» Excerpted records:
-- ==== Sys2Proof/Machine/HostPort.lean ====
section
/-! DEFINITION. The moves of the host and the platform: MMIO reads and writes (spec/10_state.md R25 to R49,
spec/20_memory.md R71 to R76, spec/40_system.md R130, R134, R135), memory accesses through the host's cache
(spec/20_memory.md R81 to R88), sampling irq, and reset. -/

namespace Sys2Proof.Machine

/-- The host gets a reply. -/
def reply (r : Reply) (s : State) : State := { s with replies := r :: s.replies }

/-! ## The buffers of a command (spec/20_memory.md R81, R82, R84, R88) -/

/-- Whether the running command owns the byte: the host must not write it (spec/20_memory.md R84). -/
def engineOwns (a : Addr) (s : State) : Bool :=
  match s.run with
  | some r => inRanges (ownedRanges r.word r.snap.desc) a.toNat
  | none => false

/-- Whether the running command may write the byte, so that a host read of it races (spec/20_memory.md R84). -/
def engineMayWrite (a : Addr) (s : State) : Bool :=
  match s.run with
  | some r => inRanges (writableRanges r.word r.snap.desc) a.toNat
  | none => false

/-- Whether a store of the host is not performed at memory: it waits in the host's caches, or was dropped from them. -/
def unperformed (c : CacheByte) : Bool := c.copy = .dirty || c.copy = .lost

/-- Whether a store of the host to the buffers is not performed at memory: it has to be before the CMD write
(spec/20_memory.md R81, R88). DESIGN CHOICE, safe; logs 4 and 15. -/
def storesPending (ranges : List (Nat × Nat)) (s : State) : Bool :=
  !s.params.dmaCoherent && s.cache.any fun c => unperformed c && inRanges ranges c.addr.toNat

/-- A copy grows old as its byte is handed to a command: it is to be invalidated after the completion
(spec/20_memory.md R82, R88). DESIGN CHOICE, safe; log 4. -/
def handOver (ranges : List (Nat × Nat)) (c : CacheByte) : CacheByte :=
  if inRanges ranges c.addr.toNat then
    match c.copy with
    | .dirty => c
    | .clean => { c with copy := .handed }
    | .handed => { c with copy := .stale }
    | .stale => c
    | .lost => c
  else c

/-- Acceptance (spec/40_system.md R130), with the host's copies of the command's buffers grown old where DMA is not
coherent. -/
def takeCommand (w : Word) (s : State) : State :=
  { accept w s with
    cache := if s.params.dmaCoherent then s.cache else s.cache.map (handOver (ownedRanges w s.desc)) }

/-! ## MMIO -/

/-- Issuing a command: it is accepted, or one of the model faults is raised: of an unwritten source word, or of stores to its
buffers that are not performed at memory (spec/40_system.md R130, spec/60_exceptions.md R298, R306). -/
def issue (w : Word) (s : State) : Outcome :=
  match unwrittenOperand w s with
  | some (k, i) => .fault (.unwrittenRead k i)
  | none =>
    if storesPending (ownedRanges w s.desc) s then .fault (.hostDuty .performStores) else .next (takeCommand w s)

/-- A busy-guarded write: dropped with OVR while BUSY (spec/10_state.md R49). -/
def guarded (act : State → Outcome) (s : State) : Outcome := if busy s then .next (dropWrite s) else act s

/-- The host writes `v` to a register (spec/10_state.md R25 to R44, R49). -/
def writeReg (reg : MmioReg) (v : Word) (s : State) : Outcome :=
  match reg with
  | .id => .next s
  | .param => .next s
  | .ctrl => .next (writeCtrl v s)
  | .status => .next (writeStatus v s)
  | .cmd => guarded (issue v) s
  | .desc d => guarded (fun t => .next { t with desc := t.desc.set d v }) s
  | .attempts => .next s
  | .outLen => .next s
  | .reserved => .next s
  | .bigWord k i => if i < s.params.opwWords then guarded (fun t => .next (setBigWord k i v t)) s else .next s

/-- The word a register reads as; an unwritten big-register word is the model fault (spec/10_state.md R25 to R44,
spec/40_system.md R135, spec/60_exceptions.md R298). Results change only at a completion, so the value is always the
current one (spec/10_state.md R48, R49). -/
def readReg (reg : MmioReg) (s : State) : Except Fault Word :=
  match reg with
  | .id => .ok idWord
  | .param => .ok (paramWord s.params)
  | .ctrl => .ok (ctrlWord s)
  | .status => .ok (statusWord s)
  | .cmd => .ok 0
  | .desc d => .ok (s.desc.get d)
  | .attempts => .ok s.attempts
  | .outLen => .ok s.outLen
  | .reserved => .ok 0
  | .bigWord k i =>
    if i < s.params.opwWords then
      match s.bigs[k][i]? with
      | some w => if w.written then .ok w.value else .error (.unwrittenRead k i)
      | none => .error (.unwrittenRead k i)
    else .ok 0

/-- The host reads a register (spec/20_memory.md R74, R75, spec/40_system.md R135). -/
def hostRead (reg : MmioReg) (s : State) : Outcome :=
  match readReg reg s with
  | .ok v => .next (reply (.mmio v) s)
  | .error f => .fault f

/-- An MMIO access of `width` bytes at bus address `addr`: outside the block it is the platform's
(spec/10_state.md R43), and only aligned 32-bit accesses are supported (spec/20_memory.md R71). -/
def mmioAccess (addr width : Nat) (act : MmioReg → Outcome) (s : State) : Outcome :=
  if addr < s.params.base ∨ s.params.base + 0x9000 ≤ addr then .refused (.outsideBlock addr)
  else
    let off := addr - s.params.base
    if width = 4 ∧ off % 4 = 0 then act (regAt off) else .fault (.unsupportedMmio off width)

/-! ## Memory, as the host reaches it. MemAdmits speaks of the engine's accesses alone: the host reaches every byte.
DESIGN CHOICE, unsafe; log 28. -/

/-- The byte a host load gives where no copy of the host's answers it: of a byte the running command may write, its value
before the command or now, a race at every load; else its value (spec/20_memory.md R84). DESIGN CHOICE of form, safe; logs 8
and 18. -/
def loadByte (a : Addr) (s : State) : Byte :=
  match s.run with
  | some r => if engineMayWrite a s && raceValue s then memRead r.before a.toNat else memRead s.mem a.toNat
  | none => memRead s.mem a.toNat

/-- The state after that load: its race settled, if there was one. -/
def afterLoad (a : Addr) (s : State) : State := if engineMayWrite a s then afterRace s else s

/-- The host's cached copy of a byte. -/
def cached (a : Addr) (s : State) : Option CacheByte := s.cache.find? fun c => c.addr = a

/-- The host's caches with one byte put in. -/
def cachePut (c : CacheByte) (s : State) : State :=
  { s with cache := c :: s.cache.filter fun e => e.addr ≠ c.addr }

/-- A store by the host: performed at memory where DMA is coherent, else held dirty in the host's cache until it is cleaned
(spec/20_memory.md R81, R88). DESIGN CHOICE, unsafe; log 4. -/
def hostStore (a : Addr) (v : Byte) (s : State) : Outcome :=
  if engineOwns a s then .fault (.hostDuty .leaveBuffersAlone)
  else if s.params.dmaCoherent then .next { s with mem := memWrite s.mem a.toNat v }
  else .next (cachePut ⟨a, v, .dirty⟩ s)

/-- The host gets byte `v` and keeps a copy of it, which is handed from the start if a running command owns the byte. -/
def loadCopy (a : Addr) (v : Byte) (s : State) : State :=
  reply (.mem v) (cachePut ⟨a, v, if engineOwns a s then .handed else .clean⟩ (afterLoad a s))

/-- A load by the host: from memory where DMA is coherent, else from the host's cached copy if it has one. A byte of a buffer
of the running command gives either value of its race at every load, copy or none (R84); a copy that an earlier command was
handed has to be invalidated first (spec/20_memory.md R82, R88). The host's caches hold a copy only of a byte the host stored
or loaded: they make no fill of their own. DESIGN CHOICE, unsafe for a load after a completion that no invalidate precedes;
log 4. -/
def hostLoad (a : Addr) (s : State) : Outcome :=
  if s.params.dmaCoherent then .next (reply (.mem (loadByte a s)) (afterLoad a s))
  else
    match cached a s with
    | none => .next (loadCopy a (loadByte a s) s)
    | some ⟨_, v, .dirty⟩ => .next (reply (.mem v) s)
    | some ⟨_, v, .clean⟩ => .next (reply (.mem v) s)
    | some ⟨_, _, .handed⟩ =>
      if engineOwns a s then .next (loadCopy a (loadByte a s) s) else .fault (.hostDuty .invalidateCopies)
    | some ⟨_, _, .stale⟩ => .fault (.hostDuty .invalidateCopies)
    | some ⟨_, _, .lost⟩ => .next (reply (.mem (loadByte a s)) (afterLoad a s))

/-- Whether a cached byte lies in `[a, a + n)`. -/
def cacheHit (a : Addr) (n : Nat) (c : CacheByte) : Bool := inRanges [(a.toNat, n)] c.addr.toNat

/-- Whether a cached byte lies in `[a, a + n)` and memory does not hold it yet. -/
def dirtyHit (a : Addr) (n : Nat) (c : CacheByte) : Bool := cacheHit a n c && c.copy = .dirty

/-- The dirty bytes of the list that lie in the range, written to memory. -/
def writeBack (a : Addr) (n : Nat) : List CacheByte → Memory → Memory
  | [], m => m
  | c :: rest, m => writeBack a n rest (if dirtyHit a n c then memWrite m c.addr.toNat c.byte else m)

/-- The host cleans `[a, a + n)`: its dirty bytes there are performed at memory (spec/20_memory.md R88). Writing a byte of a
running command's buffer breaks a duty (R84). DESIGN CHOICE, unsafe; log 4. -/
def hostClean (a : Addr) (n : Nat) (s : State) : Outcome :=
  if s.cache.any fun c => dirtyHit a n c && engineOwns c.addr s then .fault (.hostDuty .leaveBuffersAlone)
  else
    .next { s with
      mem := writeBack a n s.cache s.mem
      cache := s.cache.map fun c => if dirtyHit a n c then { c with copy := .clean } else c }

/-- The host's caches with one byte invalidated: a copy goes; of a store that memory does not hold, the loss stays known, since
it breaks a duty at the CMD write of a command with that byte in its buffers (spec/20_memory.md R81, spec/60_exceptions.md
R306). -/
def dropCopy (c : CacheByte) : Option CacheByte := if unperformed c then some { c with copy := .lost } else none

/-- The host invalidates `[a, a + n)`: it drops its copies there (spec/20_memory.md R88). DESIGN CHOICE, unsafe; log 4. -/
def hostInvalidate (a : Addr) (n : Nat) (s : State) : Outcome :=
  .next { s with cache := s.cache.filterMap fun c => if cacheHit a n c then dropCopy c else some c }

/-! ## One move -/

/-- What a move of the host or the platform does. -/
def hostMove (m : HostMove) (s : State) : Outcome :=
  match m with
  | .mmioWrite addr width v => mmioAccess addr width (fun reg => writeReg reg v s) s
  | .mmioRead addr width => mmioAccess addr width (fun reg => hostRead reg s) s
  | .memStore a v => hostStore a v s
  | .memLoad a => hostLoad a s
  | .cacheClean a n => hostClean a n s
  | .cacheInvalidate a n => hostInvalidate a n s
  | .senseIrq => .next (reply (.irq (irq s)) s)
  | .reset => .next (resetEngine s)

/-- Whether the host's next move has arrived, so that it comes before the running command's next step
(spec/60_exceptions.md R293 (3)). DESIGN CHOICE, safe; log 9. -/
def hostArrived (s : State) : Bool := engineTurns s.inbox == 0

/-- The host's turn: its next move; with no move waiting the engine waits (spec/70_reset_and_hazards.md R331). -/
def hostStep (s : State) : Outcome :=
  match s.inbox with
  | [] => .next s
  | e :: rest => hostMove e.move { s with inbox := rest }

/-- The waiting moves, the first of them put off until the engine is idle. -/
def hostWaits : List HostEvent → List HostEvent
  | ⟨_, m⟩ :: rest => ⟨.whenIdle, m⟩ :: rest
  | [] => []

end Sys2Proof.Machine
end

* * *

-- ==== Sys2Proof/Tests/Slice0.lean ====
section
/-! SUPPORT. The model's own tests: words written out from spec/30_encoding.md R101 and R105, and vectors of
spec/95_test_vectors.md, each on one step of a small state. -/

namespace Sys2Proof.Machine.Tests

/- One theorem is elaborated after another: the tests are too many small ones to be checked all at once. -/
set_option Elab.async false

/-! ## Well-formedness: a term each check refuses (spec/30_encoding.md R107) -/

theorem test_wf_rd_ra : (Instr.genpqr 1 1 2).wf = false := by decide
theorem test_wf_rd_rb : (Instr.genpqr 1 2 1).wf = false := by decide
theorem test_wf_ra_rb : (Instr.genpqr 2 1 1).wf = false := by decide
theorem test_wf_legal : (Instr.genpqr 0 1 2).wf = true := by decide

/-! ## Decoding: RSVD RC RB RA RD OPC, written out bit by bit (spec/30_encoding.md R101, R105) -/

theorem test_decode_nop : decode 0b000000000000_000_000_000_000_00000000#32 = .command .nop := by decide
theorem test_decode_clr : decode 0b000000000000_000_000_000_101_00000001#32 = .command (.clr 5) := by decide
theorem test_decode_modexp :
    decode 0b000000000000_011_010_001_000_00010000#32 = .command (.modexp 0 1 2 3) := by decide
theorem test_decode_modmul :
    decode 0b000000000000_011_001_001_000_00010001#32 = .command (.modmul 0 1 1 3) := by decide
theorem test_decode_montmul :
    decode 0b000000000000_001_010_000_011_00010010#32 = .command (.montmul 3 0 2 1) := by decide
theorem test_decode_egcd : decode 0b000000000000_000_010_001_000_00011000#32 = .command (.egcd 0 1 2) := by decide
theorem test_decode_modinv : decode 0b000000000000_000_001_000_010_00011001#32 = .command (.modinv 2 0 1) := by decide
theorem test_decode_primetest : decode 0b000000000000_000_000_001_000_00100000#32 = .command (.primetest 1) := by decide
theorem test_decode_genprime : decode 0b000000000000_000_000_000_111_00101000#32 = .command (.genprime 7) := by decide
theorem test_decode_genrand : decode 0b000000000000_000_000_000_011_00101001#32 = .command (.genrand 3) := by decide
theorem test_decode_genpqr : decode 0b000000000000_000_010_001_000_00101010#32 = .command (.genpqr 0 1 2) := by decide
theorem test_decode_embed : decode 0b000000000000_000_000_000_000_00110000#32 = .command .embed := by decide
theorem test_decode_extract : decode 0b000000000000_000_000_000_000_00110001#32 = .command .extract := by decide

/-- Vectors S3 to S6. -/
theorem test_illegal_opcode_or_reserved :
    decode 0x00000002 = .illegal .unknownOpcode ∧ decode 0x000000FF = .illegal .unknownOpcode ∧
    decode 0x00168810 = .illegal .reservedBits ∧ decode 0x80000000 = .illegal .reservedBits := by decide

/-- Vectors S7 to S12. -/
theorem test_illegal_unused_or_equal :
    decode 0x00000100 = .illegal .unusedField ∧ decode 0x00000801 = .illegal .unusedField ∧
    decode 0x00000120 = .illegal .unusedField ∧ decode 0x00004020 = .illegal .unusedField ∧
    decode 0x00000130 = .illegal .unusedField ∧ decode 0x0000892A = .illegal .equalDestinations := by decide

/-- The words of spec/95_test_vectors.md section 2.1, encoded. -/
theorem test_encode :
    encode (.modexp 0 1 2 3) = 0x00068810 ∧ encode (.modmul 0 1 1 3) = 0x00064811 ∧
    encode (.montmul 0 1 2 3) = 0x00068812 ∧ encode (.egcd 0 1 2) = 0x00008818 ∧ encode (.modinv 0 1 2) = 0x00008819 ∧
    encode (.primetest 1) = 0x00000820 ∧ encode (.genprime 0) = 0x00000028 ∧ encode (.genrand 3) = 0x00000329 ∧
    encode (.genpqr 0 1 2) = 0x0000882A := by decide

» What to produce:
Every line of the data that includes the word "hold" should be copied.

» Answer area:
handed has to be invalidated first (spec/20_memory.md R82, R88). The host's caches hold a copy only of a byte the host stored
/-- Whether a cached byte lies in `[a, a + n)` and memory does not hold it yet. -/
/-- The host's caches with one byte invalidated: a copy goes; of a store that memory does not hold, the loss stays known, since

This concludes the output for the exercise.